_To do_: In the entries below, work out how many lines include "index", and write only that number.

[Given records Boundary: Start]

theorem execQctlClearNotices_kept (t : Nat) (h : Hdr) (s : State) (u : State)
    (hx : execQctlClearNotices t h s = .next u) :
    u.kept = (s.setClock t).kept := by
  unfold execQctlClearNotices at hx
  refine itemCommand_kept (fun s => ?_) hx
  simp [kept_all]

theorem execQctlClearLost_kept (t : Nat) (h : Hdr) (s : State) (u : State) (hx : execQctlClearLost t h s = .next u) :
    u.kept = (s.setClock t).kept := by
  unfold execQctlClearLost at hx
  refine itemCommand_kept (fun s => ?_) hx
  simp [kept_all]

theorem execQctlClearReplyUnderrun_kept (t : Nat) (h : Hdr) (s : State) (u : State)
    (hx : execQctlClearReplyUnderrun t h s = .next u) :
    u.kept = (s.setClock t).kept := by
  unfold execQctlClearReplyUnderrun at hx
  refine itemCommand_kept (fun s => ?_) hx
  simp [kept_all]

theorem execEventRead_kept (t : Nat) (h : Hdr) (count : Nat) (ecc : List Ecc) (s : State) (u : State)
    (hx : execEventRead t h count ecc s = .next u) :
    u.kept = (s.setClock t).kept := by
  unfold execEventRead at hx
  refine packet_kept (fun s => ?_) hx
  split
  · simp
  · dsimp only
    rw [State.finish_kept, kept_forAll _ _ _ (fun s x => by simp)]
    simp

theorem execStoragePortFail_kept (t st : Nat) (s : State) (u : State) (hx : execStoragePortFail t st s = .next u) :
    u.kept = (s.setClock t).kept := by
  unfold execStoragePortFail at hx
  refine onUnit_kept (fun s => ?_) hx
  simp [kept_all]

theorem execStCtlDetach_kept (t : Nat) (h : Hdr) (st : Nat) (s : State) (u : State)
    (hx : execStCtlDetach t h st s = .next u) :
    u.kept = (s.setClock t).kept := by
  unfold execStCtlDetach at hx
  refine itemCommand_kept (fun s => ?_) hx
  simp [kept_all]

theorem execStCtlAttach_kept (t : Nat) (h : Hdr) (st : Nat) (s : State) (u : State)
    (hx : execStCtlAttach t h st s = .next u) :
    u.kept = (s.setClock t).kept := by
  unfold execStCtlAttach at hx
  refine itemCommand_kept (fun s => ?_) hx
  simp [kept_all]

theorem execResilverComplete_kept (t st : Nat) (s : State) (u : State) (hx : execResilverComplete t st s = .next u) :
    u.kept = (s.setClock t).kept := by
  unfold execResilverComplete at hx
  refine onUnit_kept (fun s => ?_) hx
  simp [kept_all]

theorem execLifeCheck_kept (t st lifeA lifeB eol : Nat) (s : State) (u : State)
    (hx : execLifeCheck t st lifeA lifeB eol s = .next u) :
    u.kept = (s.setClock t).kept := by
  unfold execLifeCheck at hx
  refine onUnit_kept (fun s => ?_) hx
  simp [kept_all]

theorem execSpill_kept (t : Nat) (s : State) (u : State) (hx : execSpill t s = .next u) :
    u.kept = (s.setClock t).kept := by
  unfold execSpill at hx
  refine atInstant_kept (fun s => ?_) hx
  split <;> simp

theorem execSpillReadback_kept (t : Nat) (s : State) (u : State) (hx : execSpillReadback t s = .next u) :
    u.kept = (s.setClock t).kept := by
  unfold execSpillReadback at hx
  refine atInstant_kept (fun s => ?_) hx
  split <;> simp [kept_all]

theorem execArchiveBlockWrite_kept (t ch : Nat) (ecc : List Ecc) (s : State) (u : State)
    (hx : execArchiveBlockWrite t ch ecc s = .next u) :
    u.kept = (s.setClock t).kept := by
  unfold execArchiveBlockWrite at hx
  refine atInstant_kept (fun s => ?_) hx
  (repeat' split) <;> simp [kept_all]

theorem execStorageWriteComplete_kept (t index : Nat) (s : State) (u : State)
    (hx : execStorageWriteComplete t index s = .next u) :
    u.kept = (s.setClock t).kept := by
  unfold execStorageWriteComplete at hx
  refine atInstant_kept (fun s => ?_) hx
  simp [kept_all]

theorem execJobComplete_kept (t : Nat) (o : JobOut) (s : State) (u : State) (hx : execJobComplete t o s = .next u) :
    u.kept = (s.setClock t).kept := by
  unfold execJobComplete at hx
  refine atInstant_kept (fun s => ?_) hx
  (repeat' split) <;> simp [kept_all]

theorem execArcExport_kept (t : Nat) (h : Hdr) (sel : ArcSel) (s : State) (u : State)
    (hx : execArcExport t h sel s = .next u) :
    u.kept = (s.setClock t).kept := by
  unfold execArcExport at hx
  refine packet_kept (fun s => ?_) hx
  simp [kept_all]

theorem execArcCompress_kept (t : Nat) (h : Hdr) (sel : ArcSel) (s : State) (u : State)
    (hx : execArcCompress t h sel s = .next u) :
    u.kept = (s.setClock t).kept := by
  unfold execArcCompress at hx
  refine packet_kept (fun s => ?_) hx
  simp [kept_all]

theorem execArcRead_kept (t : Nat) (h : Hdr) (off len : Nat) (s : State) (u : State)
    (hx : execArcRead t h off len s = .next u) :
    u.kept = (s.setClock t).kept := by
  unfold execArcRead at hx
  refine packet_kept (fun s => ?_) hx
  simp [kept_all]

[Given records Boundary: End]

_Answer section_: 2